In 2016, the Indian government identified 26 Islands within A & N for promoting and implementing development based on sustainable approach. The government announced laying of submarine optical fibre cable between Chennai and A&N Islands so as to increase telephone and internet connectivity in the region by December 2018
In 2017, the A & N Island Development Agency (IDA) was established. It plans to focus on community-based tourism. Key Infrastructure projects such as creation of jetties/berthing facilities, Roll-on/Roll-off ships; bridges on Andaman Trunk Road; improved air connectivity projects are plan. As of June 2018, eighteen Projects, both in A & N and in Lakshadweep Islands, have been identified for implementation, out of which seven Projects are expected to be implemented through Public-Private Partnership method.
India is to invest in the port and in economic Zone at Sabang, and build a hospital.
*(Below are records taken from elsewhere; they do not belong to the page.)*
-- ==== Sys2Proof/Machine/Step.lean ====
section
/-! DEFINITION. One step: the host's next move (10_state.md R10, R30). -/

namespace Sys2Proof.Machine

/-- The request is retired once its operation has answered a next state (10_state.md R30). -/
def afterRequest : Host.Outcome State Fault Refusal → Host.Outcome State Fault Refusal
  | .next t => .next (retire t)
  | .fault f => .fault f
  | .refused r => .refused r

/-- What a decoded request does; a reserved OP is refused before any other check (30_encoding.md R63, 60_exceptions.md
R151, R152 (e)). -/
def runDecoded (d : Except DecodeError Instr) (s : State) : Host.Outcome State Fault Refusal :=
  match d with
  | .ok i => exec i s
  | .error (.reservedOpcode _) => refuse .reservedOpcode s

/-- One request (10_state.md R10 (a)) or one host write between requests; with no move to come the block waits for the
host, unchanged (log entry 5). -/
def step (s : State) : Host.Outcome State Fault Refusal :=
  match s.moves with
  | [] => .next s
  | .request w :: _ => afterRequest (runDecoded (decode w) s)
  | .setPixel a v :: _ => hostSetPixel Config.current a v s

/-- The same state with this request presented next, in place of the host's next move. -/
def State.withFetchWord (s : State) (nbits w : Nat) : State :=
  { s with moves := .request (tableWord nbits w) :: s.moves.tail }

end Sys2Proof.Machine
end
The Port has depth of 40 metres and can accommodate submarines.
The port related initiatives are expected to improve connectivity, lower transport and logistics costs, and widen economic interactions.
This agreement is part of India’s Act East Policy; and signals Indonesia’s commitment to strategic partnership with India in the Indian Ocean. It will strengthen Indo-Pacific relationships between the two countries. These initiatives also provide Indonesia and India a leverage on the Straits of Malacca.
India’s maritime initiatives, focusing on sea ports, with Iran and Indonesia, are consistent with India’s Blue Economy program to help generate broad-based sustainable development.
These agreements are also likely to assist in advancing India’s geo-economic and geo- strategic interests. Both Iran and Indonesia are major suppliers of commodities India imports; and both help India to strategically focus on vital sea and other transport corridors.
In the case of Iran, the agreement links with the INSTC, reaching Afghanistan, Russia, and Central Asia; and in the case of India it helps in deepening Indo-Pacific focus, and enables better monitoring of the Malacca Straits through with about two-fifths of India’s trade passes.